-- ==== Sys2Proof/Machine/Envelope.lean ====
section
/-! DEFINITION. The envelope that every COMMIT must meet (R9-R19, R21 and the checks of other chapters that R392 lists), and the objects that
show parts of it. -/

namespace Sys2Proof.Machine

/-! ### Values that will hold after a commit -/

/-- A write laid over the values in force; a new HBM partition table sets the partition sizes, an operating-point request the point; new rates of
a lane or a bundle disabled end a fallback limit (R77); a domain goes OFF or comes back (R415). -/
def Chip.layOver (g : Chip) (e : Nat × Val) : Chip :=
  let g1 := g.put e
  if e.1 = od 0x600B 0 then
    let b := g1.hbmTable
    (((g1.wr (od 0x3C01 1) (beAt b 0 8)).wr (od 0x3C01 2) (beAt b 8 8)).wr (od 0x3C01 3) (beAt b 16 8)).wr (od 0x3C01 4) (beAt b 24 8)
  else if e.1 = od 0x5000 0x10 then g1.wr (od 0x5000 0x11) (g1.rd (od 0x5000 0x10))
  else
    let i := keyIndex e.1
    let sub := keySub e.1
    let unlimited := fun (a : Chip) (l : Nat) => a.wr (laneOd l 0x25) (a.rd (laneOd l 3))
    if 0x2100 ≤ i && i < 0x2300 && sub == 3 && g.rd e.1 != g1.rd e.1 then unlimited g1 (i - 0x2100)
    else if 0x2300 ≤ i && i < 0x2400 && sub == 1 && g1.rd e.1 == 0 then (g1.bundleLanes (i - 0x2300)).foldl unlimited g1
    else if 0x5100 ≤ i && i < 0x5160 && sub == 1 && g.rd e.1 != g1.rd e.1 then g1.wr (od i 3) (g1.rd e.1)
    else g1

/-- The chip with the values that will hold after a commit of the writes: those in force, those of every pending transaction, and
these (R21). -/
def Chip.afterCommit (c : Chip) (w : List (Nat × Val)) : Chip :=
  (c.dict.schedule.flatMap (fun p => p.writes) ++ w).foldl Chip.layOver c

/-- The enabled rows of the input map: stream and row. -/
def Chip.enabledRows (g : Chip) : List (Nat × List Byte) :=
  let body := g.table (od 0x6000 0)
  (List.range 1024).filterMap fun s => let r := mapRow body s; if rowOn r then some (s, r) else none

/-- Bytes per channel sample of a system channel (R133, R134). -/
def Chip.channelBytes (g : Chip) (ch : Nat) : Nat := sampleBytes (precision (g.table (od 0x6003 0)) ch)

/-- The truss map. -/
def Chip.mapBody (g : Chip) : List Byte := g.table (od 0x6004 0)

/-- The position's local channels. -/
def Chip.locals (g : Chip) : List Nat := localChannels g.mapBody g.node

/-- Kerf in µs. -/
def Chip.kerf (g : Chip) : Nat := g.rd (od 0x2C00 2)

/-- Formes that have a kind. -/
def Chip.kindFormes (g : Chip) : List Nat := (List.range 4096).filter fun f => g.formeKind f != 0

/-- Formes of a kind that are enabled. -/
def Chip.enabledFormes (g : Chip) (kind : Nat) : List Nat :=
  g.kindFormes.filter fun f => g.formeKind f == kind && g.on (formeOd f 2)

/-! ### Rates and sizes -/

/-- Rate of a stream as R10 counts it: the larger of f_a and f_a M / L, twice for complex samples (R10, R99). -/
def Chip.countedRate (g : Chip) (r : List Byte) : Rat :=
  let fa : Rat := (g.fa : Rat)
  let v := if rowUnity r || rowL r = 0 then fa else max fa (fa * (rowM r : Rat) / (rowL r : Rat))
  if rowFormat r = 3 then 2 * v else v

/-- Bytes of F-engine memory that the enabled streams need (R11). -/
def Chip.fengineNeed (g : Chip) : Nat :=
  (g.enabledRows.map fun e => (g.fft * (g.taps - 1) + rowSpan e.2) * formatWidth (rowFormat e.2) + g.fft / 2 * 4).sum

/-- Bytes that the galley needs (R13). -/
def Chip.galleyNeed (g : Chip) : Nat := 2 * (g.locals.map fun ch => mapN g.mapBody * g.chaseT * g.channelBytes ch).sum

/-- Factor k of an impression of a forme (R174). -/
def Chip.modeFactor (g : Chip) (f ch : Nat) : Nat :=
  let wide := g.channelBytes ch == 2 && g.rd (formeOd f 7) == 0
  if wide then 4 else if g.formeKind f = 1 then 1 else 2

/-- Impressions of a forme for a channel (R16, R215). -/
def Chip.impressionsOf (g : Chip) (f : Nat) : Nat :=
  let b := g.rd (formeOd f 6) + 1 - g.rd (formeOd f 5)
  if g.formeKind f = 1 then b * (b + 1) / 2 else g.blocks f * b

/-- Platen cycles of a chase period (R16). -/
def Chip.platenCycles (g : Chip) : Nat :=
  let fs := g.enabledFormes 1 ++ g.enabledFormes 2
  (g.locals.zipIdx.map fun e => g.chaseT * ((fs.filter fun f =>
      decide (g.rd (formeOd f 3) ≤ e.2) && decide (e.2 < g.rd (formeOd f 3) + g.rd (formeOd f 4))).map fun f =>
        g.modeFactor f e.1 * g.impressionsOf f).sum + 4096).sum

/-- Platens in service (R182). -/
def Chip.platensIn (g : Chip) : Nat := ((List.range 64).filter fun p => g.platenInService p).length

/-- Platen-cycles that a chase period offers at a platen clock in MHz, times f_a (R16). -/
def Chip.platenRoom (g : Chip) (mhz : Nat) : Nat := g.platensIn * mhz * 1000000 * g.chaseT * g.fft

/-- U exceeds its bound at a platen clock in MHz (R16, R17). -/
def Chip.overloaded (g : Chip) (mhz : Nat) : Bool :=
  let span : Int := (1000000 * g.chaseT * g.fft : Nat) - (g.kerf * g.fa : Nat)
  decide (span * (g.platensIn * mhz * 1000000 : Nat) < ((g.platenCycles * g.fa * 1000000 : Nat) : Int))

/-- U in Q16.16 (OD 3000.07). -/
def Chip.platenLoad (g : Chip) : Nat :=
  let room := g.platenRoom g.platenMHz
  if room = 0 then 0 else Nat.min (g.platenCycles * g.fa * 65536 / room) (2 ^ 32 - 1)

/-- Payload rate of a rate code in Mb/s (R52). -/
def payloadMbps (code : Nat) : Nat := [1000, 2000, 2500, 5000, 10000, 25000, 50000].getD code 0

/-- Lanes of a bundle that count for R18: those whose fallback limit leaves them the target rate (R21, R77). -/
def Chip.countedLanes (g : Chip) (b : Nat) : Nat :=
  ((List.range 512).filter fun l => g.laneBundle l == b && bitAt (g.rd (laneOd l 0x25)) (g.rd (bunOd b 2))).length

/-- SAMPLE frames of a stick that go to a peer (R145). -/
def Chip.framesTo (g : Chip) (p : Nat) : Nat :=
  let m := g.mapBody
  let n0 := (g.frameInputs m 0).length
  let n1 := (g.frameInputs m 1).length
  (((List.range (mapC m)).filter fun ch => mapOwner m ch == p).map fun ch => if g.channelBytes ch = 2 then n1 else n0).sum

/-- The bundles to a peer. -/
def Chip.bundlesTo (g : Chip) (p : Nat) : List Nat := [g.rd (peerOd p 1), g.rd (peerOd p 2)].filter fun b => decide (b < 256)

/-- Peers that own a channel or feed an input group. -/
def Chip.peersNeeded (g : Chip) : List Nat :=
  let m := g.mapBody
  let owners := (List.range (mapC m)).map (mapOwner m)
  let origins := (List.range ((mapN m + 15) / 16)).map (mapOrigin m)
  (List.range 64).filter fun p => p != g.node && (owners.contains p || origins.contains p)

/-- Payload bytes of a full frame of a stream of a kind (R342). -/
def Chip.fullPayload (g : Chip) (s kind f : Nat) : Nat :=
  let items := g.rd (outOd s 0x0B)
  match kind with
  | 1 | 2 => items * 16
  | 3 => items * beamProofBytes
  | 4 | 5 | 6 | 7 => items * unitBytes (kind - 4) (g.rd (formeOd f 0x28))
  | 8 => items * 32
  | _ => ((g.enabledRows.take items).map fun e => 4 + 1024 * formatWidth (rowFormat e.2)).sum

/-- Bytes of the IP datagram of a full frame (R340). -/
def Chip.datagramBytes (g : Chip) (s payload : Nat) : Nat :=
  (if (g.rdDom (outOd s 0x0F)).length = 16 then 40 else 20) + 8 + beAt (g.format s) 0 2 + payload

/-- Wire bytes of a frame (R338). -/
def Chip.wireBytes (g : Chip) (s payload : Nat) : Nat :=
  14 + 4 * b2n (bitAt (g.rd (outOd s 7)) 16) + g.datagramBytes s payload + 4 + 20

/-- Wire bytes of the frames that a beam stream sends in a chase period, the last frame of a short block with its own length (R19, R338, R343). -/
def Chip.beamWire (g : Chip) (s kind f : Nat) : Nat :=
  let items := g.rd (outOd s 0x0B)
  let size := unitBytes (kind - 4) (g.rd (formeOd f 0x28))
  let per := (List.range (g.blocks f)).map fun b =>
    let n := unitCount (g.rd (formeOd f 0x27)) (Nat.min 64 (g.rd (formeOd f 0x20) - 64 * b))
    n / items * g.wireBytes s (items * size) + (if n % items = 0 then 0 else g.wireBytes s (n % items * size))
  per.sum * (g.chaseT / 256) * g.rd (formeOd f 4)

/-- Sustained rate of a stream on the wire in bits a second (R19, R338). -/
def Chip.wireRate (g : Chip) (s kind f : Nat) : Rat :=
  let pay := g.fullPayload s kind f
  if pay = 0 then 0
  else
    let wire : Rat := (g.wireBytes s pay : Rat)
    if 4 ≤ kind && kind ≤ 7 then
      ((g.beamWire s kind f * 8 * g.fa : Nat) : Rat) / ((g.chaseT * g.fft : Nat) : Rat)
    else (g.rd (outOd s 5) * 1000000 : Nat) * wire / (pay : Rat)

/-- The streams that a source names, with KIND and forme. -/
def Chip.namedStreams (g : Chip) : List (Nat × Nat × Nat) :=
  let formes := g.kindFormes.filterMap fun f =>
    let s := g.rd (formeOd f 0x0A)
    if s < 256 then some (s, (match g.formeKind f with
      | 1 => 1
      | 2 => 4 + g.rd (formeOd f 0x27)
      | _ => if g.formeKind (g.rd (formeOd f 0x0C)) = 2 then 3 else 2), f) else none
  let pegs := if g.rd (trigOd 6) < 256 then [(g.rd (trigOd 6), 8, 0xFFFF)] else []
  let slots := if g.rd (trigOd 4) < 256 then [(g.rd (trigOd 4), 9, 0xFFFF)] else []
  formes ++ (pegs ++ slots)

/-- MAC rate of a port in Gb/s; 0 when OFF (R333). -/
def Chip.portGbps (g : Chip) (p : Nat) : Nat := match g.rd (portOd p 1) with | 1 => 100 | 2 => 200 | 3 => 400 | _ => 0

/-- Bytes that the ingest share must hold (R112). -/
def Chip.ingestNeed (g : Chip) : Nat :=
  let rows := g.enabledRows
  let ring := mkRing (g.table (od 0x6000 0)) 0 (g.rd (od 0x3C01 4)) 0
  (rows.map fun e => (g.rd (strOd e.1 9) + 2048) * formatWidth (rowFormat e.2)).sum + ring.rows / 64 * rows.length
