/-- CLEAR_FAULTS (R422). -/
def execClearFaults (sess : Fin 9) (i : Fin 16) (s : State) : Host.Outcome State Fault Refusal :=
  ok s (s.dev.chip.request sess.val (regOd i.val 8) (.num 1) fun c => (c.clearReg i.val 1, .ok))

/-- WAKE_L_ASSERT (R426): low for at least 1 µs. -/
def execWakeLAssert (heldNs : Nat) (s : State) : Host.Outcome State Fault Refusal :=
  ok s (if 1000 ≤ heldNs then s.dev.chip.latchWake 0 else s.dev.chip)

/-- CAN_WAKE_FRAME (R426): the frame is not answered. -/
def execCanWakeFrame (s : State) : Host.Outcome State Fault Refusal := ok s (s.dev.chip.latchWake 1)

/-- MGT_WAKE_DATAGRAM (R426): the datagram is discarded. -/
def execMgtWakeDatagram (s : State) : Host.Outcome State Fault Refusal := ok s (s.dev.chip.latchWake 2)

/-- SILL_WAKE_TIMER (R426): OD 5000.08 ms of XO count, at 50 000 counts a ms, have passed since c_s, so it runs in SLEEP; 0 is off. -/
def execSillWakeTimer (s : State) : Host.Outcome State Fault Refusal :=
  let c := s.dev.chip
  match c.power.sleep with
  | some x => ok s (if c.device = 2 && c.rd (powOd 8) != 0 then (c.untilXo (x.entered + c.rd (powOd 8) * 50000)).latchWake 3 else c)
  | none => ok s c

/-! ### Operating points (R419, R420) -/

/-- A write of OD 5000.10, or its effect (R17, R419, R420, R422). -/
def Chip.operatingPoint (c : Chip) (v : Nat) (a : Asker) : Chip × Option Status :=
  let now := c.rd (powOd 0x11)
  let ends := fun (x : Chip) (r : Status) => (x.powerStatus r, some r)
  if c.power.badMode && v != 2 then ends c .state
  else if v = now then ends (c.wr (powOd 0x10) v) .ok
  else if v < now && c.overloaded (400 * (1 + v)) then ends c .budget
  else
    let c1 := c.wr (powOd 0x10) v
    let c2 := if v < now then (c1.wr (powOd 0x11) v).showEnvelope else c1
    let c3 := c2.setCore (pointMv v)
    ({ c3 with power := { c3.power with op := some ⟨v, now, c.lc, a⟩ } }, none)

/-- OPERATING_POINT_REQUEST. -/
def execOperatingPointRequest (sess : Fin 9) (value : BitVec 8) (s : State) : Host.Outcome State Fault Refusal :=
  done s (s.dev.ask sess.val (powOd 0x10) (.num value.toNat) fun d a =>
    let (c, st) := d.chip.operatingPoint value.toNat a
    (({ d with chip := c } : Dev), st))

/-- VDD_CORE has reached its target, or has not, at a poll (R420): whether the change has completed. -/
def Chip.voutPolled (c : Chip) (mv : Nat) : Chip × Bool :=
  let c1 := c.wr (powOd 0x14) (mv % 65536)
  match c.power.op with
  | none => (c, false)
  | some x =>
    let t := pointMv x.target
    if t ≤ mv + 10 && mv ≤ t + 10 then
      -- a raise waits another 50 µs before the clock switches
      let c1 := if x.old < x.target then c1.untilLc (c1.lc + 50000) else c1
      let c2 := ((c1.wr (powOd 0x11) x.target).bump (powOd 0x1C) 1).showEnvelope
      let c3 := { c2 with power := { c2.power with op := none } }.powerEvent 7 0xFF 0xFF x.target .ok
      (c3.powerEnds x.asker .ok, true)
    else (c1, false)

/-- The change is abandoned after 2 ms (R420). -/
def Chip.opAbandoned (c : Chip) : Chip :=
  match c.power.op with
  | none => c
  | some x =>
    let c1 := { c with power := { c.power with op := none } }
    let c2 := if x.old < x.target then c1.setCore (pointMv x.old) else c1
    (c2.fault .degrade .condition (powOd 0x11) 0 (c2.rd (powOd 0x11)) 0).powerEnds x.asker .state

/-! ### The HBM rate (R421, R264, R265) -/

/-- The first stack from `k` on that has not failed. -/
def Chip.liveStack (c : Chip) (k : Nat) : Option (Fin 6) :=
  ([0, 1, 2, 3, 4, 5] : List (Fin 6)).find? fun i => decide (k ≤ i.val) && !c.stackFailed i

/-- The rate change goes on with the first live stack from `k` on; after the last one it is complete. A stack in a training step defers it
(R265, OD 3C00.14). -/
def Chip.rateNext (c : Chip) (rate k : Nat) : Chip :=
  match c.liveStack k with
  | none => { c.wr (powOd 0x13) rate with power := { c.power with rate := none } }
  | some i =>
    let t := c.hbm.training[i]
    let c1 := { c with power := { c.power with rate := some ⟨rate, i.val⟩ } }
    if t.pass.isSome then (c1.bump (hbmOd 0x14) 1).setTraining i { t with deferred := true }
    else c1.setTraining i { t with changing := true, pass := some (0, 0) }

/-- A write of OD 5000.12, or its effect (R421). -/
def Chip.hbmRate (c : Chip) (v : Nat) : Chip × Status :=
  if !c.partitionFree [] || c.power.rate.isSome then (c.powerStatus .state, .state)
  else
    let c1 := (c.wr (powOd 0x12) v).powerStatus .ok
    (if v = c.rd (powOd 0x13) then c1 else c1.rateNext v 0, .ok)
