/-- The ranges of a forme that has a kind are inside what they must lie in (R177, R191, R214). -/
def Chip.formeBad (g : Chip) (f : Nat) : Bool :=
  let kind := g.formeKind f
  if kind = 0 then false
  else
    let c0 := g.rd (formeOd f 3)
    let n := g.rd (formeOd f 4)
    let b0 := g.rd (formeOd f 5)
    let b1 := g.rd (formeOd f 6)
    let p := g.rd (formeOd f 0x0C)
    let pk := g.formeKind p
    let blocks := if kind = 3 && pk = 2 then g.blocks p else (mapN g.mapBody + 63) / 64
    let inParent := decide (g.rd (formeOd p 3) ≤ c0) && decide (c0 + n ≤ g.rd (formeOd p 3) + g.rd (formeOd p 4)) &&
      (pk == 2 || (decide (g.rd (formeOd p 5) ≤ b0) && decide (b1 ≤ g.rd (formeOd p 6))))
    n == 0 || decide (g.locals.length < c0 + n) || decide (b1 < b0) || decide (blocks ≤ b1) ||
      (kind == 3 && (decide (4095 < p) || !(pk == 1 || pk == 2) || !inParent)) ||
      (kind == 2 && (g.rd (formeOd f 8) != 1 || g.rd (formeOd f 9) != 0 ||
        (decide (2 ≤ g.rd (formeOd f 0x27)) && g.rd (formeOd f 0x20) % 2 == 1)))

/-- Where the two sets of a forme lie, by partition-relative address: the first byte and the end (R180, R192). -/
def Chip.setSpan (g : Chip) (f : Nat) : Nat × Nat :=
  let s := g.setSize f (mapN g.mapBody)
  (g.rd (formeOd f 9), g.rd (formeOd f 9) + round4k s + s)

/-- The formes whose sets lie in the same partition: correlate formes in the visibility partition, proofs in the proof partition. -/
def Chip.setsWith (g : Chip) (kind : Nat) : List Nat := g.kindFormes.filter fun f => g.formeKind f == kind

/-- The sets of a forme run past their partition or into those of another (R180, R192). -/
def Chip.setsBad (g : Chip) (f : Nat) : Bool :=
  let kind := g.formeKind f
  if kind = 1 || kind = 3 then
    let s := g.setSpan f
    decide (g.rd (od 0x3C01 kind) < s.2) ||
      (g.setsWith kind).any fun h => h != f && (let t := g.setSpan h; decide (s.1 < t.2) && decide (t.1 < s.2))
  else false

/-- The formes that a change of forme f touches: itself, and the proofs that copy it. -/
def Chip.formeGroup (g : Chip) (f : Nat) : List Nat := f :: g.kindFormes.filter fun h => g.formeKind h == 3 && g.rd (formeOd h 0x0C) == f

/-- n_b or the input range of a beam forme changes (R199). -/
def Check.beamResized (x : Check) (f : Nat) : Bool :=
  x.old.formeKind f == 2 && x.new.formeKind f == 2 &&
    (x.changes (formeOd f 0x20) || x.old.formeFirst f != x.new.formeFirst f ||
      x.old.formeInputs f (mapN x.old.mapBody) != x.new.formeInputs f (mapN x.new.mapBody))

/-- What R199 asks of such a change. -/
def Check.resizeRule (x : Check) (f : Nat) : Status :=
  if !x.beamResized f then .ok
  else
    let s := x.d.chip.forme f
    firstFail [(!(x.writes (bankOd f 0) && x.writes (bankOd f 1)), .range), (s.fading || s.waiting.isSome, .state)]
————
▸ How to complete this task
Every line in the records above that contains the word "wide" should be copied out.

▸ Answer box
  let wide := g.channelBytes ch == 2 && g.rd (formeOd f 7) == 0
  if wide then 4 else if g.formeKind f = 1 then 1 else 2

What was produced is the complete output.